* **Task details**: Which lines below contain the word "hrest"? Copy each one.

(Collected data)
-- ==== Sys2Proof/Laws/Simulation.lean ====
section
/-! SUPPORT. The pipeline against the instruction-level view (R126, R127), step by step: the register file with
every instruction in flight committed, an operand is a register of it, and each step of a core either ends
the run as the view's next step does, or keeps the view where it is, or takes the view's next step. -/

namespace Sys2Proof.Machine

open Sys2Proof.Machine.State

/-! ### The instructions in flight -/

/-- The register file after the instruction in a stage has committed (R112). -/
def commitStage (o : Opc) (x : Vector Word 16) (st : Stage) : Vector Word 16 :=
  if st.valid = true ∧ st.regWrite = true then writeReg x (effectiveDestination o st.instr) (stageValue o st)
  else x

/-- The register writes of the instruction in a stage that are not discarded (R112, R127). -/
def stageWrites (o : Opc) (st : Stage) : List (RegIdx × Word) :=
  if st.valid = true ∧ st.regWrite = true ∧ effectiveDestination o st.instr ≠ 0#4 then
    [(effectiveDestination o st.instr, stageValue o st)]
  else []

/-- The register file once every instruction in flight has committed, when no load in `EX` fails. -/
def State.regsAhead (s : State) : Vector Word 16 :=
  let o := s.params.opc
  commitStage o (commitStage o (commitStage o s.x s.wb) s.mem) (memNext s)

/-- The register writes of the run, those of the instructions in flight included. -/
def State.writesAhead (s : State) : List (RegIdx × Word) :=
  let o := s.params.opc
  commitsOf s.events ++ stageWrites o s.wb ++ stageWrites o s.mem ++ stageWrites o (memNext s)

theorem commitStage_idle {o : Opc} {x : Vector Word 16} {st : Stage} (h : ¬ (st.valid = true ∧ st.regWrite = true)) :
    commitStage o x st = x := if_neg h

theorem stageWrites_idle {o : Opc} {st : Stage} (h : ¬ (st.valid = true ∧ st.regWrite = true)) :
    stageWrites o st = [] := if_neg fun h' => h ⟨h'.1, h'.2.1⟩

@[simp] theorem commitStage_bubble (o : Opc) (x : Vector Word 16) : commitStage o x .bubble = x := rfl
@[simp] theorem stageWrites_bubble (o : Opc) : stageWrites o .bubble = [] := rfl

theorem readReg_commitStage (o : Opc) (x : Vector Word 16) (st : Stage) (r : RegIdx) :
    readReg (commitStage o x st) r = if stageHit o r st = true then stageValue o st else readReg x r := by
  unfold commitStage
  split
  · rename_i h
    have hi : stageHit o r st = true ↔ effectiveDestination o st.instr = r ∧ effectiveDestination o st.instr ≠ 0#4 := by
      rw [stageHit_iff]
      constructor
      · rintro ⟨-, -, rfl, h4⟩; exact ⟨rfl, h4⟩
      · rintro ⟨rfl, h4⟩; exact ⟨h.1, h.2, rfl, h4⟩
    simp only [readReg_writeReg, hi]
  · rename_i h
    rw [if_neg]
    rw [stageHit_iff]
    exact fun h' => h ⟨h'.1, h'.2.1⟩

theorem committedRegs_eq (s : State) : committedRegs s = commitStage s.params.opc s.x s.wb := by
  unfold commitStage
  rcases commit_cases s with ⟨a, b, -⟩ | ⟨a, b, -⟩
  · rw [b, if_pos ⟨a.1, a.2.1⟩]
  · rw [b]
    split
    · rename_i h
      have h0 : effectiveDestination s.params.opc s.wb.instr = 0#4 := by
        by_contra hc
        exact a ⟨h.1, h.2, hc⟩
      simp [h0]
    · rfl

theorem commitsOf_commitEvents (s : State) : commitsOf (commitEvents s) = stageWrites s.params.opc s.wb := by
  unfold stageWrites
  rcases commit_cases s with ⟨a, -, c⟩ | ⟨a, -, c⟩
  · rw [c, if_pos a]; rfl
  · rw [c, if_neg a]; rfl

theorem stageHit_memNext (s : State) (r : RegIdx) :
    stageHit s.params.opc r (memNext s) = stageHit s.params.opc r s.ex := by
  simp [stageHit]

/-- The operand the instruction in decode gets is the register with every instruction in flight committed
(R75, R82, R153): forwarding and the register file together are the sequential register file. -/
theorem operandNow_eq {s : State} (hl : s.PLcr) {r : RegIdx} {v : Word} (h : s.operandNow r = some v) :
    v = readReg s.regsAhead r := by
  unfold State.operandNow query at h
  simp only [State.regsAhead, readReg_commitStage, stageHit_memNext]
  rcases resolve_cases s.params.opc r s.ex s.mem s.wb s.lcr with ⟨a, b⟩ | ⟨-, -, b⟩ | ⟨a, n, b⟩ | ⟨a, m, b⟩ |
    ⟨-, -, -, -, b⟩ | ⟨a, m, n, p, b⟩ | ⟨-, a, m, n, p, b⟩ <;> rw [b] at h <;> simp [operandValue] at h
  · subst a; subst h; simp
  · subst h; simp [a, stageValue, n]
  · subst h; simp [a, m]
  · subst h
    obtain ⟨h1, h2, h3, h4⟩ := wbHit_iff.1 p
    have hw : stageHit s.params.opc r s.wb = true := stageHit_iff.2 ⟨h1, h2, (hl h1 h2).symm.trans h3, h4⟩
    simp [a, m, hw]
  · subst h
    have hw : stageHit s.params.opc r s.wb = false := by
      rw [Bool.eq_false_iff, ne_eq, stageHit_iff]
      rintro ⟨h1, h2, h3, h4⟩
      rw [Bool.eq_false_iff, ne_eq, wbHit_iff] at p
      exact p ⟨h1, h2, (hl h1 h2).trans h3, h4⟩
    simp [a, m, hw]

/-! ### The relation -/

/-- A running core `s` stands where the view `v` stands: `v` has executed every instruction that has left
decode, but a load in `EX` whose address is out of the image, which is the instruction at `cur`. -/
structure Sim (l : Launch) (s : State) (v : View) : Prop where
  live : s.Live
  inv : s.Inv
  images : s.memory = l.memory ∧ s.params = l.params
  /-- Behind a `HALT` there are bubbles only (R120). -/
  drained : (s.HoldsHalt s.mem → s.ex.valid = false) ∧
    (s.HoldsHalt s.wb → s.ex.valid = false ∧ s.mem.valid = false)
  failing : ¬ s.MemoryStageReady → viewStep l v = .raised (.dataAddressOutOfImage s.ex.aluResult) v
  regs : s.MemoryStageReady → v.x = s.regsAhead ∧ v.writes = s.writesAhead
  addrs : s.MemoryStageReady → s.fetchStop = false →
    v.cur = (if s.ifid.valid then s.ifid.ipc else s.pc) ∧ v.nxt = (if s.ifid.valid then s.pc else s.pc + 1#12)
  stopped : s.MemoryStageReady → s.fetchStop = true → viewStep l v = .stopped v

/-- How many steps at most a core makes before the view makes its next one. -/
def State.lag (s : State) : Nat :=
  if s.ex.valid = true ∧ s.params.opc.isLoad s.ex.instr.opcode = true ∧ s.memory.dlen ≤ s.ex.aluResult.toNat then 0
  else if s.fetchStop then
    (if s.HoldsHalt s.ex then 3 else if s.HoldsHalt s.mem then 2 else 1)
  else 4 + (if s.ifid.valid then 0 else 2) + (if s.waitsNow then 1 else 0)

theorem lag_of_ready {s : State} (h : s.MemoryStageReady) :
    s.lag = if s.fetchStop then (if s.HoldsHalt s.ex then 3 else if s.HoldsHalt s.mem then 2 else 1)
      else 4 + (if s.ifid.valid then 0 else 2) + (if s.waitsNow then 1 else 0) :=
  if_neg fun h' => absurd (h ⟨h'.1, h'.2.1⟩) (Nat.not_lt.2 h'.2.2)

theorem lag_of_not_ready {s : State} (h : ¬ s.MemoryStageReady) : s.lag = 0 := by
  unfold State.MemoryStageReady at h
  push Not at h
  exact if_pos ⟨h.1.1, h.1.2, h.2⟩

theorem waitsNow_iff {s : State} : s.waitsNow = true ↔ s.Waits := by
  unfold State.waitsNow State.Waits
  cases presented s <;> simp

/-- With a bubble in `EX` nothing waits. -/
theorem waitsNow_bubble {s : State} (h : s.ex.valid = false) : s.waitsNow = false := by
  rw [Bool.eq_false_iff, ne_eq, waitsNow_iff]
  exact fun hw => by have := (waits_load hw).2.1; simp [h] at this

theorem ready_of_bubble {s : State} (h : s.ex.valid = false) : s.MemoryStageReady :=
  fun h' => absurd h'.1 (by simp [h])

/-- What a step of the core is for the view: the end of both runs, a step of the core alone, or a step of both. -/
inductive StepSim (l : Launch) (s : State) (v : View) (t : State) : Prop where
  | fails (f : Fault) : t.failed = some f → viewStep l v = .raised f v → StepSim l s v t
  | halts : t.NormalEnd → viewStep l v = .stopped v → t.x = v.x → commitsOf t.events = v.writes → StepSim l s v t
  | alone : Sim l t v → t.lag < s.lag → StepSim l s v t
  | both (v' : View) : viewStep l v = .next v' → Sim l t v' → StepSim l s v t

/-- A launched core stands where the view starts. -/
theorem sim_launch {l : Launch} (h : (State.launch l).Inv) : Sim l (State.launch l) View.start where
  live := ⟨rfl, rfl⟩
  inv := h
  images := ⟨rfl, rfl⟩
  drained := ⟨fun _ => rfl, fun _ => ⟨rfl, rfl⟩⟩
  failing hn := absurd (ready_of_bubble (s := State.launch l) rfl) hn
  regs _ := ⟨rfl, rfl⟩
  addrs _ _ := ⟨rfl, rfl⟩
  stopped _ hc := absurd hc Bool.false_ne_true

/-! ### One step -/

/-- A cycle that does not fail moves every instruction on and adds the one now in `EX` (R112 to R115). -/
theorem StepKind.ahead {s t : State} (h : StepKind s t) (hf : t.failed = none) :
    t.regsAhead = commitStage s.params.opc s.regsAhead (memNext t) ∧
    t.writesAhead = s.writesAhead ++ stageWrites s.params.opc (memNext t) := by
  obtain ⟨-, hx, -, hw, -, hm, -, -, hp, rest, he, hr⟩ := h.older hf
  unfold State.regsAhead State.writesAhead
  simp [hx, hw, hm, hp, he, hr, committedRegs_eq, commitsOf_commitEvents]

/-- Nothing is in decode once fetch has stopped, so `EX` takes a bubble (R120). -/
theorem StepKind.stopped {s t : State} (h : StepKind s t) (hi : s.Inv) (hf : t.failed = none)
    (hst : s.fetchStop = true) : t.ex = .bubble ∧ t.fetchStop = true := by
  have hv := (hi.stopped hst).1
  cases h with
  | fails f _ => simp at hf
  | waits _ hw => simp [(waits_load hw).1] at hv
  | empty _ _ => simp [hst]
  | issues i va vb _ hp _ _ => simp [(presented_instruction hp).1] at hv

/-- Behind a `HALT` there are bubbles only, in the next state too. -/
theorem Sim.drained_next {l : Launch} {s t : State} {v : View} (h : Sim l s v) (hk : StepKind s t)
    (hf : t.failed = none) :
    (t.HoldsHalt t.mem → t.ex.valid = false) ∧ (t.HoldsHalt t.wb → t.ex.valid = false ∧ t.mem.valid = false) := by
  obtain ⟨-, -, -, hw, -, hm, -, -, hp, -⟩ := hk.older hf
  have hst : ∀ st, s.HoldsHalt st → st ∈ [s.ex, s.mem, s.wb] → t.ex.valid = false := by
    intro st hh hmem
    have : s.fetchStop = true := h.inv.halting (by
      simp only [List.mem_cons, List.not_mem_nil, or_false] at hmem
      rcases hmem with rfl | rfl | rfl
      · exact .inl hh
      · exact .inr (.inl hh)
      · exact .inr (.inr (.inl hh)))
    rw [(hk.stopped h.inv hf this).1]; rfl
  refine ⟨fun hh => hst s.ex ?_ (by simp), fun hh => ?_⟩
  · simpa [State.HoldsHalt, hm, hp] using hh
  · have hh' : s.HoldsHalt s.mem := by simpa [State.HoldsHalt, hw, hp] using hh
    exact ⟨hst s.mem hh' (by simp), by rw [hm]; simpa using h.drained.1 hh'⟩

/-- The cycle in which a `HALT` is in `WB` ends both runs (R105, R112). -/
theorem Sim.halts {l : Launch} {s t : State} {v : View} (h : Sim l s v) (hk : StepKind s t)
    (hf : t.failed = none) (hh : t.halted = true) : StepSim l s v t := by
  obtain ⟨hr, hx, hha, -, -, -, -, -, -, rest, he, hrest⟩ := hk.older hf
  have hw : s.HoldsHalt s.wb := by
    rw [hha] at hh
    simpa [haltCommits, State.HoldsHalt] using hh
  obtain ⟨hex, hmem⟩ := h.drained.2 hw
  have hst := h.inv.halting (.inr (.inr (.inl hw)))
  obtain ⟨hvx, hvw⟩ := h.regs hr
  have h1 : ¬ ((memNext s).valid = true ∧ (memNext s).regWrite = true) := by simp [hex]
  have h2 : ¬ (s.mem.valid = true ∧ s.mem.regWrite = true) := by simp [hmem]
  refine .halts ⟨hh, hf⟩ (h.stopped hr hst) ?_ ?_
  · simp only [hvx, State.regsAhead, commitStage_idle h1, commitStage_idle h2, hx, committedRegs_eq]
  · simp [hvw, State.writesAhead, stageWrites_idle h1, stageWrites_idle h2, he, hrest, commitsOf_commitEvents]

* **Solution to the problem**:
  obtain ⟨hr, hx, hha, -, -, -, -, -, -, rest, he, hrest⟩ := hk.older hf
  · simp [hvw, State.writesAhead, stageWrites_idle h1, stageWrites_idle h2, he, hrest, commitsOf_commitEvents]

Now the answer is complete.